The standard Support Vector Machine formulation does not provide its user with the ability to explicitly control the number of support vectors used to define the generated classifier. We present a modified version of SVM that allows the user to set a budget parameter B and focuses on minimizing the loss attained by the B worst-classified examples while ignoring the remaining examples. This idea can be used to derive sparse versions of both L1-SVM and L2-SVM. Technically, we obtain these new SVM variants by replacing the 1-norm in the standard SVM formulation with various interpolation-norms. We also adapt the SMO optimization algorithm to our setting and report on some preliminary experimental results.
I like to use linear SVM liblinear (http://www.csie.ntu.edu.tw/~cjlin/liblinear/), this lib have many different optimization technique. And there is a way to create nonlinear classification: projection primary feature space to larger feature space by Homogeneous kernel map (http://www.vlfeat.org/~vedaldi/assets/pubs/vedaldi11efficient.pdf)
But this classification have ONE nonlinear kernel.
@Sergievskiy: Dear Nikolay, many thanks for your answer. It is exactly the kind of work I'm looking for... BUT It's a pity that so few kernels are available !
maybe H. Zhang's work around RKB(anach)S with l1 norm ?

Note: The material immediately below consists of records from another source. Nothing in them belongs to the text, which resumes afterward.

-- ==== Sys2Proof/Machine/Thermal.lean ====
section
/-! DEFINITION. Temperature (chapter 17): the housekeeping round with its bands, throttling, estimates and trips, and the
sensor readings of STANDBY. Temperatures are in 1/16 °C. -/

namespace Sys2Proof.Machine

/-! ### Readings (R438, R440) -/

/-- A reading inside -40 °C to 150 °C; anything else is invalid. -/
def validReading (t : Option Int) : Option Int :=
  match t with
  | some x => if -640 ≤ x && x ≤ 2400 then some x else none
  | none => none

/-- n readings with every invalid one as none; one that the round does not give is invalid. -/
def readList (l : List (Option Int)) (n : Nat) : List (Option Int) :=
  (List.range n).map fun i => validReading (l.getD i none)

/-- The readings of a round, checked. -/
def rdChecked (r : Readings) : Readings where
  diode := readList r.diode 96
  hbm := readList r.hbm 8
  ext := readList r.ext 2
  therm := readList r.therm 4

/-- Diode i. -/
def rdD (r : Readings) (i : Nat) : Option Int := r.diode.getD i none

/-- Every channel with its object number (Table 17.3). -/
def rdObjects (r : Readings) : List (Nat × Option Int) :=
  ((List.range 96).zip r.diode) ++ (((List.range 8).map (· + 0x60)).zip r.hbm) ++
  ([0x68, 0x69].zip r.ext) ++ ([0x6A, 0x6B, 0x6C, 0x6D].zip r.therm)

/-- Inputs that the integrator may leave unconnected (R440). -/
def optionalObj (o : Nat) : Bool := o == 0x68 || o == 0x69 || o == 0x6A || o == 0x6B

/-- A temperature as the 16-bit field of notices, records and the snapshot: 0x8000 for none (R450). -/
def temp16 (t : Option Int) : Nat :=
  match t with
  | some x => unsgn 16 x
  | none => 0x8000

/-- A thermal notice: event 0x0A (R449). -/
def State.thmNotice (s : State) (sub obj : Nat) (t : Option Int) : State :=
  s.postEvent 0xA (sub + (obj % 256) <<< 8 + temp16 t <<< 16)

/-- A record of unit 0x28. -/
def State.thmRec (s : State) (cls code obj : Nat) (t : Option Int) : State :=
  s.post { cls := cls, level := 3, unit := 0x28, code := code, loc := obj, data0 := temp16 t }

/-- The first invalid round of each channel: a CE record and notice 0x05; THM_STAT.invalid follows (R440). -/
def State.noteInvalid (s : State) (r : Readings) : State :=
  let objs := rdObjects r
  let seen := (objs.filter fun x => optionalObj x.1 && x.2.isSome).map Prod.fst ++ s.thm.seenValid
  let bad := (objs.filter fun x => x.2.isNone && (!optionalObj x.1 || seen.contains x.1)).map Prod.fst
  let was := s.thm.invalidNow
  let s := { s with thm := { s.thm with seenValid := seen.eraseDups, invalidNow := bad } }
  (bad.filter fun o => !was.contains o).foldl (fun s o => (s.thmRec 1 1 o none).thmNotice 5 o none) s

/-- The largest of some temperatures. -/
def hottest (l : List Rat) : Option Rat :=
  l.foldl (fun a x => match a with | none => some x | some y => some (max x y)) none

/-- The readings of some diodes that are valid. -/
def rdValids (r : Readings) (l : List Nat) : List Rat := l.filterMap fun i => (rdD r i).map fun t => (t : Rat)

/-- The valid base-die readings. -/
def rdHbm (r : Readings) : List Rat := r.hbm.filterMap fun x => x.map fun (t : Int) => (t : Rat)

/-! ### The middle layer (R444, R445) -/

/-- The hot-spot diodes of lower-die group j. -/
def ownDiodes (j : Nat) : List Nat := (List.range 4).map fun k => 40 + 4 * j + k

/-- The current of the mapped blocks over lower-die group j in A, averaged over the round. -/
def State.groupCurrent (s : State) (j : Nat) : Rat :=
  let r := 4 + j / 2
  ((List.range 13).filter fun n => decide (n < 7) == decide (j % 2 = 0)).foldl (fun a n =>
    match s.blockAt r n with
    | some b =>
      let B := s.blk b
      a + (if B.estN = 0 then (B.est : Rat) else (B.estSum : Rat) / B.estN) / 1000
    | none => a) 0

/-- A calibration share, 0-1 (R444). -/
def share (k : Rat) : Rat := max 0 (min 1 k)

/-- T_est of group j; none when the outlet diode is invalid. -/
def State.estimate (s : State) (r : Readings) (j : Nat) : Option Rat :=
  (rdD r (72 + j)).map fun out =>
    let o : Rat := out
    let up := match hottest (rdValids r ((List.range 4).map fun k => 4 * j + k)) with
      | some t => share (Config.kU j) * max 0 (t - o) | none => 0
    let cd := match rdD r (80 + 2 * (4 + j / 2) + j % 2) with
      | some t => share (Config.kC j) * max 0 ((t : Rat) - o) | none => 0
    o + up + cd + 16 * Config.kI j * s.groupCurrent j

/-- A temperature as a whole number of 1/16 °C: the number below where the rest is under one half (Table 17.5: 1,655.04 is
1,655), either neighbour from one half on (log entry 89). -/
def State.whole (s : State) (t : Rat) : Int :=
  if t - t.floor < 1 / 2 then t.floor else t.floor + (if s.freeBool then 1 else 0)

/-- The estimate that stands in place of a group's hot-spot diodes. -/
def State.governing (s : State) (j : Nat) : Option Rat :=
  let g := SMap.get {} s.thm.groups j
  if g.governs then g.est else none

/-- Group j at the end of a round. -/
def State.groupRound (s : State) (r : Readings) (j : Nat) : State :=
  let e := s.estimate r j
  let own := hottest (rdValids r (ownDiodes j))
  let g := SMap.get {} s.thm.groups j
  let code := match e with | some t => s.whole t | none => 0
  let s := s.tookFree
  let diff := e.bind fun t => own.map fun o => t - o
  let overN := match diff with | some d => if 128 < d then g.overRounds + 1 else 0 | none => 0
  let under := match diff with | some d => if d ≤ 64 then g.underRounds + 1 else 0 | none => 0
  let blind := e.isSome && own.isNone
  let starts := !g.governs && (blind || decide (3 ≤ overN))
  let ends := g.governs && decide (10 ≤ under)
  let g' : GroupEst := { est := e, code := code, overRounds := overN, underRounds := if starts then 0 else under
                         governs := starts || (g.governs && !ends) }
  let s := { s with thm := { s.thm with groups := SMap.set {} s.thm.groups j g' } }
  let s := if starts && !blind then s.thmRec 1 2 j (some code) else s
  if starts then s.thmNotice 3 j (some code) else if ends then s.thmNotice 4 j (some code) else s

/-! ### Governing readings, bands and throttling (R441-R443) -/

/-- The governing readings of the compute stack with the diode each stands for; a governing estimate stands for one of
its group's diodes. -/
def State.governed (s : State) (r : Readings) : List (Nat × Rat) :=
  (List.range 96).filterMap fun i =>
    let j := (i - 40) / 4
    let byGroup := if 40 ≤ i && i < 72 then s.governing j else none
    match byGroup with
    | some t => some (i, t)
    | none => (rdD r i).map fun t => (i, (t : Rat))

/-- A band after a reading: it rises to the band whose upper limit the reading does not exceed, and falls one band when
the reading is hyst below the limit crossed. -/
def bandNext (cur : Nat) (t : Rat) (limits : List Int) (hyst : Int) : Nat :=
  let need := (limits.filter fun (l : Int) => (l : Rat) < t).length
  if cur < need then need
  else if 0 < cur && t ≤ ((limits.getD (cur - 1) 0 - hyst : Int) : Rat) then cur - 1
  else cur

/-- The stack band: any invalid compute-stack reading counts as above 100 °C (R440, R441). A change starts the bundles'
retune (R233). -/
def State.stackBand (s : State) (r : Readings) : State :=
  let blind := r.diode.any Option.isNone
  let hot := hottest ((s.governed r).map Prod.snd)
  let t := if blind then some (max 1616 (hot.getD 1616)) else hot
  match t with
  | none => s
  | some t =>
    let b := bandNext s.thm.stackBand t [960, 1280, 1600] 48
    if b = s.thm.stackBand then s else
    let shown := if blind && decide (hot.getD 0 ≤ 1600) then none else some (s.whole t)
    let s := (s.tookFree).thmNotice 8 b shown
    { s with thm := { s.thm with stackBand := b }, ccd := { s.ccd with retuning := true } }

/-- Stack k is in band b from now on; a change starts the interface check of its channels (R257; DESIGN CHOICE, log entry
72: chapter 9 names no other check than that of each access). -/
def State.setBand (s : State) (k b : Nat) : State :=
  if b = (s.stack k).band then s else
  (List.range 32).foldl (fun s c => s.updChan k c fun x => { x with checkDue := x.state != 2 })
    (s.updStack k fun x => { x with band := b })

/-- Refresh bands of the stacks (R257). -/
def State.hbmBands (s : State) (r : Readings) : State :=
  (List.range 8).foldl (fun s k => s.setBand k (match r.hbm.getD k none with
    | some t => bandNext (s.stack k).band t [1360, 1520] 32
    | none => 2)) s

/-- The diodes that R442 draws on for region r. -/
def regionDiodes (r : Nat) : List Nat :=
  let base := if r < 4 then 0 else 40
  let out := if r < 4 then 32 else 72
  let js := [2 * (r % 4), 2 * (r % 4) + 1]
  js.flatMap (fun j => (List.range 4).map fun k => base + 4 * j + k) ++ js.map (out + ·) ++ [80 + 2 * r, 81 + 2 * r]

/-- The excesses of region r with the temperature behind each. -/
def State.excesses (s : State) (rd : Readings) (r : Nat) : List (Rat × Rat) :=
  let ds := regionDiodes r
  let comp := ((s.governed rd).filter fun x => ds.contains x.1).map fun x => (x.2 - (16 : Rat) * s.thm.tComp, x.2)
  let hbm := (hottest (rdHbm rd)).map fun t => (t - (16 : Rat) * s.thm.tHbm, t)
  comp ++ hbm.toList

/-- g_th of an excess in 1/16 K: floor of 64 tt_r, with the slope in 0.5 % per kelvin. -/
def gateOfExcess (slope : Nat) (e : Rat) : Nat :=
  (64 * min 1 (max (1 / 4) (1 - (slope : Rat) / 200 * (e / 16)))).floor.toNat

/-- The largest excess. -/
def largest (l : List (Rat × Rat)) : Option (Rat × Rat) :=
  l.foldl (fun a x => match a with | none => some x | some y => some (if y.1 < x.1 then x else y)) none

/-- Every region takes its gate from the round; notices 0x01 and 0x02 (R442, R443). -/
def State.throttle (s : State) (rd : Readings) : State :=
  let one (r : Nat) : Nat × Option Rat :=
    match largest (s.excesses rd r) with
    | some x => (gateOfExcess s.thm.slope x.1, some x.2)
    | none => (16, none)
  let gs := (List.range 8).map one
  let low := (List.range 8).foldl (fun b r => if (gs.getD r (64, none)).1 < (gs.getD b (64, none)).1 then r else b) 0
  let now := gs.any fun g => decide (g.1 < 64)
  let s := (List.range 8).foldl (fun s r => s.updRegion r fun g => { g with gTh := (gs.getD r (64, none)).1 }) s
  if now == s.thm.throttling then s else
  let s := { s with thm := { s.thm with throttling := now } }
  if now then
    ((s.thmNotice 1 low ((gs.getD low (64, none)).2.map s.whole)).tookFree)
  else
    ((s.thmNotice 2 0 (some (s.freeNat % 65536))).tookFree)

/-! ### Trips (R446, R447), coolant (R448) and the round -/

/-- A 10-bit temperature code of THM_STAT (R452): T = code / 4 - 64, zero for no reading; either neighbour where the
temperature lies between two codes. -/
def State.code10 (s : State) (t : Option Rat) : Nat :=
  match t with
  | none => 0
  | some x => (max 1 (min 1023 (s.whole ((x + 1024) / 4)))).toNat

/-- What THM_STAT reports of the round. -/
def State.thmStat (s : State) (r : Readings) : State :=
  let one (t : Option Rat) (f : Thm → Nat → Thm) (s : State) : State :=
    { s with thm := f s.thm (s.code10 t) }.tookFree
  let cmax := hottest ((s.governed r).map Prod.snd)
  let hmax := hottest (rdHbm r)
  let th (i : Nat) : Option Rat := (r.therm.getD i none).map fun (t : Int) => (t : Rat)
  let s := one cmax (fun h n => { h with maxStack := n }) s
  let s := one hmax (fun h n => { h with maxHbm := n }) s
  let s := one (th 0) (fun h n => { h with inlet := n }) s
  one (th 1) (fun h n => { h with outlet := n }) s

/-- The hottest entry of a list of objects and temperatures. -/
def hottestObj (l : List (Nat × Rat)) : Option (Nat × Rat) :=
  l.foldl (fun a x => match a with | none => some x | some y => some (if y.2 < x.2 then x else y)) none

/-- What a trip does in each state (R446). -/
def State.thermalTrip (s : State) (obj : Nat) (t : Int) : State :=
  let s := { s.thmRec 3 3 obj (some t) with thm := { s.thm with tripped := true } }
  match s.dev with
  | .running => { s with thm := { s.thm with gateHeld := true } }.makePersistent 3
  | .joined => s.startEndgame 3 s.sch.committed 0
  | .boot | .recovery | .ready =>
    s.raiseFA { cls := 4, level := 3, unit := 0x28, code := 3, loc := obj, data0 := temp16 (some t) }
  | _ => s

/-- Two critical rounds: an FA record in the log and in the management domain's store, then STANDBY, and the main side
stays off (R447). -/
def State.criticalOff (s : State) (obj : Nat) (t : Int) : State :=
  let s := (s.thmRec 4 4 obj (some t)).mainOff
  { s with supply := { s.supply with lockedOff := true } }

/-- The trip rules at the end of a round. -/
def State.trips (s : State) (r : Readings) : State :=
  let c := hottestObj (s.governed r)
  let h := hottestObj (((List.range 8).zip r.hbm).filterMap fun x => x.2.map fun (t : Int) => (0x60 + x.1, (t : Rat)))
  let atOrAbove (x : Option (Nat × Rat)) (l : Int) : Bool :=
    match x with | some y => decide ((l : Rat) ≤ y.2) | none => false
  let crit := atOrAbove c 2000 || atOrAbove h 1840
  let trip := atOrAbove c 1840 || atOrAbove h 1680
  let who := if (if crit then atOrAbove c 2000 else atOrAbove c 1840) then c else h
  let was := (s.thm.wasTrip, s.thm.wasCrit)
  let s := { s with thm := { s.thm with wasTrip := trip, wasCrit := crit } }
  match who with
  | none => s
  | some (obj, x) =>
    let t := s.whole x
    let s := s.tookFree
    if crit && was.2 then s.criticalOff obj t
    else if !(trip && (was.1 || crit)) then s
    else s.thermalTrip obj t

/-- Coolant notices (R448): none while TH0 or TH1 has been open since reset (R502). -/
def State.coolant (s : State) (r : Readings) : State :=
  if !(s.thm.seenValid.contains 0x6A && s.thm.seenValid.contains 0x6B) then s else
  let t0 := r.therm.getD 0 none
  let s := match t0 with
    | some t => if t < 240 || 640 < t then s.thmNotice 6 0 (some t) else s
    | none => s
  match t0, r.therm.getD 1 none with
  | some a, some b => if 320 < b - a then s.thmNotice 7 0 (some (b - a)) else s
  | _, _ => s

/-- The end of a 10 ms round, from the end of BOOT step 0x01 on (R439). -/
def execHousekeepingRound (rd : Readings) (s : State) : Out :=
  .next (
    if !s.mainOn || !s.sec.stepsDone.contains 1 then s else
    let r := rdChecked rd
    let s := { s with thm := { s.thm with round := s.thm.round + 1, roundTick := s.dom, last := r } }
    let s := s.noteInvalid r
    let s := (List.range 8).foldl (fun s j => s.groupRound r j) s
    let s := { s with blocks := SMap.mapVals {} s.blocks fun B => { B with estSum := 0, estN := 0 } }
    ((((((s.stackBand r).hbmBands r).throttle r).thmStat r).coolant r).trips r))

/-- Every 100 ms of STANDBY: EXT0, EXT1 and TH0-TH3 (R439). -/
def execStandbySensorRead (ext therm : List (Option Int)) (s : State) : Out :=
  .next (
    if s.dev != .standby then s else
    { s with mgmt := { s.mgmt with ext := readList ext 2, therm := readList therm 4 } })

end Sys2Proof.Machine
end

Reproducing Kernel Banach Spaces with the ℓ1 Norm
Guohui Song, Haizhang Zhang and Fred J. Hickernell
Abstract
Targeting at sparse learning, we construct Banach spaces B of functions on an input space X with the following properties: (1) B possesses an ℓ1 norm in the sense that B is isometrically isomorphic to the Banach space of integrable functions on X with respect to the counting measure; (2) point evaluations are continuous linear functionals on B and are representable through a bilinear form with a kernel function; and (3) regularized learning schemes on B satisfy the linear representer theorem. Examples of kernel functions admissible for the construction of such spaces are given.